But the enthusiasm of the attackers significantly exceeded their combat skills. Powerful explosions that destroyed the armored personnel carrier first, and then the headquarters vehicle with full ammunition, lifted a huge amount of fragments and burning debris into the air. From them, as well as from indiscriminate return fire, five partisans died. When the shooting subsided and the smoke cleared, Raoul was the only French witness to what happened. On the road, the armored personnel carriers and the headquarters vehicle blazed. The truck did not catch fire, and Raoul threw another grenade at him. After the explosion, the partisans threw away a smoking tarp and looked into the body. There were small wooden boxes the size of a shoebox. Each box was taped. Pushing the machine to the side, Raoul cut the ribbon with a knife and opened one of the boxes. It turned out to be gold. Judging by the number of boxes, the weight of the load was no less than half a ton. Giving up life, the partisans pulled the boxes out of the truck, dug a shallow pit by the road, put their trophies in it and covered it with earth. Knowing that if the Germans identified the bodies of the dead partisans, their families would be executed, he poured gasoline on the bodies and fragments of the car and set it on fire. Then Raul jumped on his bike and sped off the scene.

When Heinz Lammerding learned that all the prey had disappeared without a trace, he was enraged. Half a ton of gold, thanks to which he intended to hide from the insanity of war and begin a new, prosperous life, fell, in his opinion, into the hands of the French partisans. The general ordered to immediately search the area in search of the lost prey, but then he was told the second nasty day news: Major Kampfe went missing and allegedly captured by partisans.

Kampfe was a close friend of the general, and his disappearance caused Lammerding new attack of rage.

"PENSION FUND" ISCHEZ

The disappearance of Kampfe and the attack on a truck with gold — for all these were the combat documents of the division — served as a pretext for postponing the general’s trip to the front. He did not want to engage in battle without clarifying the further fate of his "pension fund", which fell into the hands of these "dirty peasants".

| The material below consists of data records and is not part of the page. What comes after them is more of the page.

/-! ### emitByte -/

@[simp] theorem emitByte_cfg (b : Byte) (s : State) : (emitByte b s).cfg = s.cfg := rfl
@[simp] theorem emitByte_cmd (b : Byte) (s : State) : (emitByte b s).cmd = s.cmd := rfl
@[simp] theorem emitByte_code (b : Byte) (s : State) : (emitByte b s).code = s.code := rfl
@[simp] theorem emitByte_busy (b : Byte) (s : State) : (emitByte b s).busy = s.busy := rfl
@[simp] theorem emitByte_result (b : Byte) (s : State) : (emitByte b s).result = s.result := rfl
@[simp] theorem emitByte_dest (b : Byte) (s : State) : (emitByte b s).dest = s.dest := rfl
@[simp] theorem emitByte_src (b : Byte) (s : State) : (emitByte b s).src = s.src := rfl
@[simp] theorem emitByte_len (b : Byte) (s : State) : (emitByte b s).len = s.len := rfl
@[simp] theorem emitByte_argA (b : Byte) (s : State) : (emitByte b s).argA = s.argA := rfl
@[simp] theorem emitByte_argB (b : Byte) (s : State) : (emitByte b s).argB = s.argB := rfl
@[simp] theorem emitByte_word0 (b : Byte) (s : State) : (emitByte b s).word0 = s.word0 := rfl
@[simp] theorem emitByte_word1 (b : Byte) (s : State) : (emitByte b s).word1 = s.word1 := rfl
@[simp] theorem emitByte_srcNull (b : Byte) (s : State) : (emitByte b s).srcNull = s.srcNull := rfl
@[simp] theorem emitByte_latch (b : Byte) (s : State) : (emitByte b s).latch = s.latch := rfl
@[simp] theorem emitByte_acc (b : Byte) (s : State) : (emitByte b s).acc = engine s.acc b := rfl
@[simp] theorem emitByte_cur (b : Byte) (s : State) : (emitByte b s).cur = s.cur + 1 := rfl
@[simp] theorem emitByte_padCnt (b : Byte) (s : State) : (emitByte b s).padCnt = s.padCnt := rfl
@[simp] theorem emitByte_mem (b : Byte) (s : State) : (emitByte b s).mem = s.mem.write (s.latch.destAddr + s.cur) b := rfl
@[simp] theorem emitByte_inFlight (b : Byte) (s : State) : (emitByte b s).inFlight = s.inFlight := rfl
@[simp] theorem emitByte_draws (b : Byte) (s : State) : (emitByte b s).draws = s.draws := rfl
@[simp] theorem emitByte_sched (b : Byte) (s : State) : (emitByte b s).sched = s.sched := rfl
@[simp] theorem emitByte_hostProg (b : Byte) (s : State) : (emitByte b s).hostProg = s.hostProg := rfl
@[simp] theorem emitByte_hostPc (b : Byte) (s : State) : (emitByte b s).hostPc = s.hostPc := rfl
@[simp] theorem emitByte_hostTemps (b : Byte) (s : State) : (emitByte b s).hostTemps = s.hostTemps := rfl

/-! ### loadPad -/

@[simp] theorem loadPad_cfg (p : Nat) (s : State) : (loadPad p s).cfg = s.cfg := rfl
@[simp] theorem loadPad_cmd (p : Nat) (s : State) : (loadPad p s).cmd = s.cmd := rfl
@[simp] theorem loadPad_code (p : Nat) (s : State) : (loadPad p s).code = s.code := rfl
@[simp] theorem loadPad_busy (p : Nat) (s : State) : (loadPad p s).busy = s.busy := rfl
@[simp] theorem loadPad_result (p : Nat) (s : State) : (loadPad p s).result = s.result := rfl
@[simp] theorem loadPad_dest (p : Nat) (s : State) : (loadPad p s).dest = s.dest := rfl
@[simp] theorem loadPad_src (p : Nat) (s : State) : (loadPad p s).src = s.src := rfl
@[simp] theorem loadPad_len (p : Nat) (s : State) : (loadPad p s).len = s.len := rfl
@[simp] theorem loadPad_argA (p : Nat) (s : State) : (loadPad p s).argA = s.argA := rfl
@[simp] theorem loadPad_argB (p : Nat) (s : State) : (loadPad p s).argB = s.argB := rfl
@[simp] theorem loadPad_word0 (p : Nat) (s : State) : (loadPad p s).word0 = s.word0 := rfl
@[simp] theorem loadPad_word1 (p : Nat) (s : State) : (loadPad p s).word1 = s.word1 := rfl
@[simp] theorem loadPad_srcNull (p : Nat) (s : State) : (loadPad p s).srcNull = s.srcNull := rfl
@[simp] theorem loadPad_latch (p : Nat) (s : State) : (loadPad p s).latch = s.latch := rfl
@[simp] theorem loadPad_acc (p : Nat) (s : State) : (loadPad p s).acc = s.acc := rfl
@[simp] theorem loadPad_cur (p : Nat) (s : State) : (loadPad p s).cur = s.cur := rfl
@[simp] theorem loadPad_padCnt (p : Nat) (s : State) : (loadPad p s).padCnt = BitVec.ofNat 8 p := rfl
@[simp] theorem loadPad_mem (p : Nat) (s : State) : (loadPad p s).mem = s.mem := rfl
@[simp] theorem loadPad_inFlight (p : Nat) (s : State) : (loadPad p s).inFlight = s.inFlight := rfl
@[simp] theorem loadPad_draws (p : Nat) (s : State) : (loadPad p s).draws = s.draws := rfl
@[simp] theorem loadPad_sched (p : Nat) (s : State) : (loadPad p s).sched = s.sched := rfl
@[simp] theorem loadPad_hostProg (p : Nat) (s : State) : (loadPad p s).hostProg = s.hostProg := rfl
@[simp] theorem loadPad_hostPc (p : Nat) (s : State) : (loadPad p s).hostPc = s.hostPc := rfl
@[simp] theorem loadPad_hostTemps (p : Nat) (s : State) : (loadPad p s).hostTemps = s.hostTemps := rfl

/-! ### dropPad -/

@[simp] theorem dropPad_cfg (s : State) : (dropPad s).cfg = s.cfg := rfl
@[simp] theorem dropPad_cmd (s : State) : (dropPad s).cmd = s.cmd := rfl
@[simp] theorem dropPad_code (s : State) : (dropPad s).code = s.code := rfl
@[simp] theorem dropPad_busy (s : State) : (dropPad s).busy = s.busy := rfl
@[simp] theorem dropPad_result (s : State) : (dropPad s).result = s.result := rfl
@[simp] theorem dropPad_dest (s : State) : (dropPad s).dest = s.dest := rfl
@[simp] theorem dropPad_src (s : State) : (dropPad s).src = s.src := rfl
@[simp] theorem dropPad_len (s : State) : (dropPad s).len = s.len := rfl
@[simp] theorem dropPad_argA (s : State) : (dropPad s).argA = s.argA := rfl
@[simp] theorem dropPad_argB (s : State) : (dropPad s).argB = s.argB := rfl
@[simp] theorem dropPad_word0 (s : State) : (dropPad s).word0 = s.word0 := rfl
@[simp] theorem dropPad_word1 (s : State) : (dropPad s).word1 = s.word1 := rfl
@[simp] theorem dropPad_srcNull (s : State) : (dropPad s).srcNull = s.srcNull := rfl
@[simp] theorem dropPad_latch (s : State) : (dropPad s).latch = s.latch := rfl
@[simp] theorem dropPad_acc (s : State) : (dropPad s).acc = s.acc := rfl
@[simp] theorem dropPad_cur (s : State) : (dropPad s).cur = s.cur := rfl
@[simp] theorem dropPad_padCnt (s : State) : (dropPad s).padCnt = s.padCnt - 1 := rfl
@[simp] theorem dropPad_mem (s : State) : (dropPad s).mem = s.mem := rfl
@[simp] theorem dropPad_inFlight (s : State) : (dropPad s).inFlight = s.inFlight := rfl
@[simp] theorem dropPad_draws (s : State) : (dropPad s).draws = s.draws := rfl
@[simp] theorem dropPad_sched (s : State) : (dropPad s).sched = s.sched := rfl
@[simp] theorem dropPad_hostProg (s : State) : (dropPad s).hostProg = s.hostProg := rfl
@[simp] theorem dropPad_hostPc (s : State) : (dropPad s).hostPc = s.hostPc := rfl
@[simp] theorem dropPad_hostTemps (s : State) : (dropPad s).hostTemps = s.hostTemps := rfl
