/-- V-D6, V-D9, V-E5, V-E13. -/
theorem test_data_checks :
    (after .data (busyAt (copying 0x100 0x200 33) [])).code = .einval ∧
    (after .data (busyAt { copying 0x100 0x200 3 with null := true } [])).code = .eundef ∧
    (after .data (busyAt { copying 0x2000 0x200 40 with null := true } [])).code = .einval ∧
    (after .data (busyAt (copying 0x100 0x1000 1) [])).code = .emem := by decide

/-- V-C4. -/
theorem test_csum : outcome .csum 0 (busyAt (copying 0 0x10 2) (memAt 0x10 [0x40, 0x1D])) = (.ok, 0xA2, []) := by decide

/-- V-C5 to V-C8. -/
theorem test_csum_checks :
    outcome .csum 0 (busyAt { copying 0 0 0 with null := true } []) = (.ok, 0xFF, []) ∧
    (after .csum (busyAt { copying 0 0 1 with null := true } [])).code = .eundef ∧
    (after .csum (busyAt (copying 0 0xFFE 3) [])).code = .emem ∧
    (after .csum (busyAt (copying 0 0xFFD 3) [])).code = .ok := by decide

theorem test_log2c :
    outcome .log2c 0 (busyAt (ofLen 129) []) = (.ok, 8, []) ∧
    outcome .log2c 0 (busyAt (ofLen 0) []) = (.eundef, 0xFFFFFFFF, []) := by decide

theorem test_lcode :
    outcome .lcode 0 (busyAt (ofLen 255) []) = (.ok, 0x40, []) ∧
    outcome .lcode 0 (busyAt (ofLen 0) []) = (.eundef, 0xFFFFFFFF, []) := by decide

theorem test_padsz :
    outcome .padsz 0 (busyAt (ofLen 17) []) = (.ok, 15, []) ∧
    outcome .padsz 0 (busyAt (ofLen 0) []) = (.eundef, 0xFFFFFFFF, []) := by decide

/-- V-P1; the byte after the padding stays. -/
theorem test_wpad :
    outcome .wpad 4 (busyAt (copying 0x40 0 5) (memAt 0x40 [0xAA, 0xAA, 0xAA, 0xAA])) =
      (.ok, 3, [0x00, 0x00, 0x00, 0xAA]) := by decide

/-- V-P2 to V-P5. -/
theorem test_wpad_checks :
    outcome .wpad 0 (busyAt (copying 0xFFFFFFF0 0 8) []) = (.ok, 0, []) ∧
    (after .wpad (busyAt (copying 0xFFF 0 3) [])).code = .ok ∧
    (after .wpad (busyAt (copying 0xFFF 0 5) [])).code = .emem ∧
    (after .wpad (busyAt (copying 0xFFF 0 0) [])).code = .eundef := by decide

/-! ### Steps -/

/-- Every table word, fetched right after reset, with every operand register 0: the code of R216's first failing check. -/
theorem test_first_step_of_every_word :
    (List.range 17).map (fun w => (nextOr State.reset (step (State.reset.withFetchWord 32 w))).code) =
      [.ok, .ok, .ok, .ok, .ok, .einval, .einval, .ok, .einval, .ok, .einval, .ok, .eundef, .eundef, .eundef, .eundef,
        .eop] := by decide

/-- V-R4 and V-R5: the defined bits of `FLAGS` and `ARGB`. -/
theorem test_defined_bits :
    (readReg .flags (writeOffset 0x28 0xFFFFFFFF State.reset)).toNat = 1 ∧
    (readReg .argB (writeOffset 0x1C 0x1234 State.reset)).toNat = 0x34 ∧
    (readReg .len (writeOffset 0x14 0x105 State.reset)).toNat = 5 := by decide

/-- V-R9: an operand write between the accepted command and its completion does not reach the latch. -/
theorem test_late_operand_write :
    (writeOffset 0x18 0x77 (writeOffset 0x00 1 (writeOffset 0x18 0x1D State.reset))).latch.a0 = 0x1D ∧
    (writeOffset 0x18 0x77 (writeOffset 0x00 1 State.reset)).argA = 0x77 := by decide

Lammerding asked the authorities permission to deal with the perpetrators of the attack on the convoy, and his request was granted.

According to the post-war testimony of an eyewitness telephonist, the general rudely reprimanded Dickman for a rash decision to send a car with such a small guard and consulted him on how to return the gold.

The Germans suggested that the partisans who attacked the night convoy were from the village of Oradur. Not only because this village was the closest to the ambush site.

One of the SS men captured by partisans managed to escape, and he reported to Dickman that he was taken to Oradur for questioning. This predetermined the tragic fate of a small French village and its inhabitants.

BRINGING DEATH

The Nazi thug captain Kan, known for his unprecedented cruelty towards partisans and civilians on the Eastern Front, was appointed to command a punitive operation against the inhabitants of Oradour.

Historians believe, however, that the soldiers of Caen were not going to commit massacres when they arrived in the village; their goal was to find the missing gold. But residents unanimously claimed that they knew nothing about gold, and such complete unanimity caused suspicions to punishers. They considered it a conspiracy and decided to teach the conspirators a lesson.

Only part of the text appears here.